To show the position dialog simply click/tap on the trading position object, the field where trading volume (1) is displayed.

forexthrive-backtesting-open-trade-dialog
  • ID: This is a unique identification code assigned to the trade for record-keeping purposes.
  • Instrument: This refers to the currency pair being traded, in this case, the EUR/USD.
  • Volume: This represents the size of the position taken in the trade, which is 22,000 units of the base currency (in this case, the euro).
  • Side: This indicates whether the trade is a buy or a sell, with "buy" meaning that the trader is expecting the base currency to appreciate relative to the quote currency and "sell" meaning that the trader is expecting the base currency to depreciate relative to the quote currency.
  • Open Price (Avg Fill): This is the average price at which the order was filled, which is 1.22069 for this trade.
  • Current: This is the current market price for the currency pair.
  • Open Time: This is the date and time at which the trade was executed.
  • Leverage: This refers to the amount of leverage used in the trade, which is 50:1, meaning that the trader is required to have 1/50th of the total position size as margin.
  • Margin (requirement): This represents the amount of margin required to open and maintain the position, which is $539.3 in this case.
  • P/L USD: This is the profit or loss in US dollars for the trade, which is currently $109.78.
  • Fees: This refers to any fees or commissions paid to the broker for executing the trade, which is -$3.20 in this case.
forexthrive-take-profit-stop-loss

In forex trading, T/P stands for "Take Profit" and S/L stands for "Stop Loss".

  • Take Profit Price (T/P): This is the price at which the trader has set a limit for their profit. When the market price reaches this level, the position will automatically be closed, and the profit will be realized. In this example, the Take Profit Price is 1.2303.

  • Take Profit Sum: This is the estimated profit that will be realized if the Take Profit Price is reached. In this example, the Take Profit Sum is $211.42.

  • Stop Loss Price (S/L): This is the price at which the trader has set a limit for their loss. When the market price reaches this level, the position will automatically be closed, and the loss will be realized. In this example, the Stop Loss Price is 1.2237.
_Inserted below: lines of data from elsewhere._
-- ==== Sys2Proof/Machine/Coll.lean ====
section
/-! DEFINITION. The collectives engines (R305 to R321, R326, R327): control lines and credit, the tree, the
ring lanes, combination, and the life of an instance. -/

namespace Sys2Proof.Machine

/-! ## Counters and records -/

def kData : Nat := 1
def kArrive : Nat := 2
def kRelease : Nat := 3
def kReset : Nat := 4
def kDone : Nat := 5
def kAbort : Nat := 6

/-- The engine of the die that carries a ring lane's port, q + 3 (R310); tree chunks leave from die 1 on the
tie of R305. -/
def laneEngine (lane : Nat) : Nat := if lane = 0 then 0 else 1

/-- Void codes an engine reads (R314, R317). -/
def countCollVoids (s : State) (engine n a : Nat) : State :=
  if n = 0 then s
  else
    let t := satF s COL_CNT1 COL_CNT1_VOID n
    if getF s COL_CNT1 COL_CNT1_VOID = 0 then makeRecord t (srcEngine engine) 0x100 [w64 a] else t

/-- R306: a mismatch is counted and recorded. -/
def countMismatch (s : State) (group rank inst : Nat) : State :=
  makeRecord (satF s COL_CNT3 COL_CNT3_MISMATCH 1) (srcEngine 1) 0x280
    [w64 (group + rank * 2 ^ 16), w64 inst]

/-! ## The staging area (Table 11-2) -/

def slotData (g : Group) (slot : Nat) : Nat := g.stage + 0x10000 * slot
def slotLine (g : Group) (slot : Nat) : Nat := g.stage + 0x1C0000 + 0x80 * slot
def creditLine (g : Group) (rel : Nat) : Nat := g.stage + 0x1E0000 + 0x80 * rel

/-- The words of a control line (Table 11-3). -/
def ctrlWords (inst gen rank chunk len kind status value : Nat) : List Word64 :=
  [w64 (inst % 2 ^ 32 * 2 ^ 32 + gen * 2 ^ 16 + rank), w64 (chunk % 2 ^ 32 * 2 ^ 32 + len),
    w64 (kind * 2 ^ 56 + status * 2 ^ 48), w64 value]

/-- A control line as received. -/
structure CtrlLine where
  inst : Nat
  gen : Nat
  rank : Nat
  chunk : Nat
  len : Nat
  kind : Nat
  status : Nat
  value : Nat
  deriving DecidableEq, Repr

def readLine (s : State) (g : Group) (slot : Nat) : CtrlLine :=
  let ws := readWords s (slotLine g slot) 4
  ⟨wfield ws 0 63 32, wfield ws 0 31 16, wfield ws 0 15 0, wfield ws 1 63 32, wfield ws 1 31 0,
    wfield ws 2 63 56, wfield ws 2 55 48, wfield ws 3 63 0⟩

/-! ## Shapes (R309, R310, R321) -/

/-- A broadcast exchanges its root with rank 0. -/
def swapRank (root r : Nat) : Nat := if r = root then 0 else if r = 0 then root else r

def parentIn (root r : Nat) : Nat := swapRank root (treeParent (swapRank root r))
def childrenIn (n root r : Nat) : List Nat := (treeChildren n (swapRank root r)).map (swapRank root)
/-- Which child of its parent a member is, from 1. -/
def childNo (root r : Nat) : Nat := (swapRank root r - 1) % 8 + 1

/-- The strides t_0, t_1, … of the ring lanes. -/
def laneStrides (n : Nat) : List Nat :=
  if n ≤ 1 then [0] else ((List.range n).filter fun t => t ≠ 0 ∧ Nat.gcd t n = 1).take 5

def ringRel (lane : Nat) : Nat := if lane = 0 then 0 else 10 + lane

def Inst.root (x : Inst) : Nat := if x.op = .broadcast then wfield x.desc 0 27 12 else 0

def instOf (s : State) (idx : Nat) : Option Inst := s.coll.insts.find? (·.group = idx)
def setInst (s : State) (x : Inst) : State :=
  { s with coll := { s.coll with insts := s.coll.insts.filter (·.group != x.group) ++ [x] } }
def dropInst (s : State) (idx : Nat) : State :=
  { s with coll := { s.coll with insts := s.coll.insts.filter (·.group != idx) } }

def isRing (op : CollOp) : Bool := op = .reduceScatter || op = .allGather || op = .allReduce

/-- The instance that a line belongs to: the one in progress here, or the one that released last. -/
def lineInst (s : State) (g : Group) (l : CtrlLine) : Option Inst :=
  ((instOf s g.index).filter fun x => x.num = l.inst).or (g.last.filter fun x => x.num = l.inst)

/-! ## The die that a chunk leaves from (R20, R305) -/

def pathDie (path : Nat) : Nat := if path ≤ 1 then 0 else 1

def diePaths (s : State) (d : TxDst) (die : Nat) : List Nat :=
  (pathOrder s d.node).filter fun p => pathDie p = die && pathUsable s d.node d.failed p

/-- The die with more usable paths to the member; die 1 on a tie. -/
def chunkDie (s : State) (d : TxDst) : Nat := if (diePaths s d 1).length < (diePaths s d 0).length then 0 else 1

/-- The destination takes a path of that die, if it has another and nothing is unacknowledged (log entry 188). -/
def aimDie (s : State) (node : Nat) : State :=
  let d := dstAt s node
  if pathDie d.path = chunkDie s d || !d.unacked.isEmpty || !d.want.isEmpty then s
  else match (diePaths s d (chunkDie s d)).head? with
    | some p => setDst s { d with path := p }
    | none => s

/-! ## Credit and sending (R307, R311) -/

def tally (k : Nat) (l : List (Nat × Nat)) : Nat := (assocGet k l).getD 0

def relKey (rel rank : Nat) : Nat := 65536 * rel + rank

/-- Relations of ring lanes, whose chunks leave from the die of the lane's port (R310). -/
def laneRel (rel : Nat) : Bool := rel = 0 || 11 ≤ rel

/-- The slot's data first and its control line last. -/
def sendLine (s : State) (g : Group) (o : OutLine) (slot : Nat) : State :=
  let s := if laneRel o.rel || o.rank = g.rank || g.conn o.rank != 0xFFFF then s else aimDie s (g.node o.rank)
  let s := if o.data.isEmpty then s else carry s g o.rank (slotData g slot) o.data (.coll g.index)
  carry s g o.rank (slotLine g slot) (bytesOfWords (padWords 16 o.line)) (.coll g.index)

def hasCredit (g : Group) (o : OutLine) : Bool :=
  tally (relKey o.rel o.rank) g.sent - tally (relKey o.rel o.rank) g.returned < o.slots

/-- Lines that wait leave in order on each relation while it has credit. -/
def drainLines (idx : Nat) : List OutLine → List OutLine → State → State
  | [], kept, s => match groupAt s idx with
    | some g => setGroupEntry s { g with outq := kept }
    | none => s
  | o :: rest, kept, s => match groupAt s idx with
    | none => s
    | some g =>
      if kept.any (fun k => k.rel = o.rel && k.rank = o.rank) || !hasCredit g o then drainLines idx rest (kept ++ [o]) s
      else
        let n := tally (relKey o.rel o.rank) g.sent
        let t := setGroupEntry s { g with sent := assocSet (relKey o.rel o.rank) (n + 1) g.sent }
        drainLines idx rest kept (sendLine t g o (o.slot + n % o.slots))

def drainGroup (s : State) (idx : Nat) : State := match groupAt s idx with
  | some g => drainLines idx g.outq [] s
  | none => s

/-- A line joins the queue of its group. -/
def queueLine (s : State) (idx : Nat) (o : OutLine) : State := match groupAt s idx with
  | some g => setGroupEntry s { g with outq := g.outq ++ [o] }
  | none => s

/-- A control line on slot 27 of a member, which has one credit for it (relation 10). -/
def sendSlot27 (s : State) (g : Group) (rank inst kind status : Nat) : State :=
  drainGroup (queueLine s g.index ⟨10, rank, 27, 1, ctrlWords inst g.gen g.rank 0 0 kind status 0, []⟩) g.index

/-- A line to the parent, in the slots of this member's number. -/
def upLine (g : Group) (root inst kind value : Nat) (data : List Byte) (chunk : Nat) : OutLine :=
  ⟨1, parentIn root g.rank, 3 * (childNo root g.rank - 1), 3,
    ctrlWords inst g.gen g.rank chunk data.length kind 0 value, data⟩

/-- A line to a child. -/
def downLine (g : Group) (root child inst kind value : Nat) (data : List Byte) (chunk : Nat) : OutLine :=
  ⟨1 + childNo root child, child, 24, 3,
    ctrlWords inst g.gen g.rank chunk data.length kind 0 value, data⟩

def queueUp (s : State) (g : Group) (root inst kind value : Nat) (data : List Byte) : State :=
  drainGroup (queueLine s g.index (upLine g root inst kind value data 0)) g.index

def queueDown (s : State) (g : Group) (root inst kind value : Nat) (data : List Byte) (chunk : Nat) : State :=
  drainGroup ((childrenIn g.size root g.rank).foldl (fun s c =>
    queueLine s g.index (downLine g root c inst kind value data chunk)) s) g.index

/-- The sender's relation for a slot it wrote here, by the instance of its line; a line of an instance that is not known here is
taken as one of the tree of rank 0 (log entry 36). -/
def slotRelation (s : State) (g : Group) (slot : Nat) (l : CtrlLine) : Nat :=
  let x := lineInst s g l
  if slot = 27 then 10
  else if slot < 20 && (x.map (isRing ·.op)).getD false then ringRel (slot / 4)
  else if 24 ≤ slot then 1 + childNo ((x.map (·.root)).getD 0) g.rank
  else 1

/-- A consumed slot is returned: the cumulative count goes to the sender's credit line (R311). -/
def returnCredit (s : State) (g : Group) (rel sender : Nat) : State :=
  match groupAt s g.index with
  | none => s
  | some h =>
    let n := tally (relKey rel sender) h.taken + 1
    let t := setGroupEntry s { h with taken := assocSet (relKey rel sender) n h.taken }
    if sender < g.size then
      carry t g sender (creditLine g rel) (leBytes 8 n ++ List.replicate 120 0) (.coll g.index)
    else t

/-! ## The end of an instance -/

/-- No ring lane of the group's instance asks for a path any longer. -/
def freePaths (s : State) (idx : Nat) : State :=
  { s with ylp := { s.ylp with tx := s.ylp.tx.map fun d => { d with want := d.want.filter (·.1 != idx) } } }

def endInst (s : State) (g : Group) (x : Inst) : State :=
  let s := dropInst s g.index
  let s := if isRing x.op then freePaths s g.index else s
  match groupAt s g.index with
  | some h => setGroupEntry s { h with last := some x, lastGen := h.gen }
  | none => s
  • Stop Loss Sum: This is the estimated loss that will be realized if the Stop Loss Price is reached. In this example, the Stop Loss Sum is $66.22.

Take Profit and Stop Loss are important risk management tools used in forex trading to manage potential losses and profits in a trade. By setting a Take Profit level, a trader can lock in profits at a specific price level, while a Stop Loss level limits potential losses by closing the trade if the market moves against the trader beyond a certain point.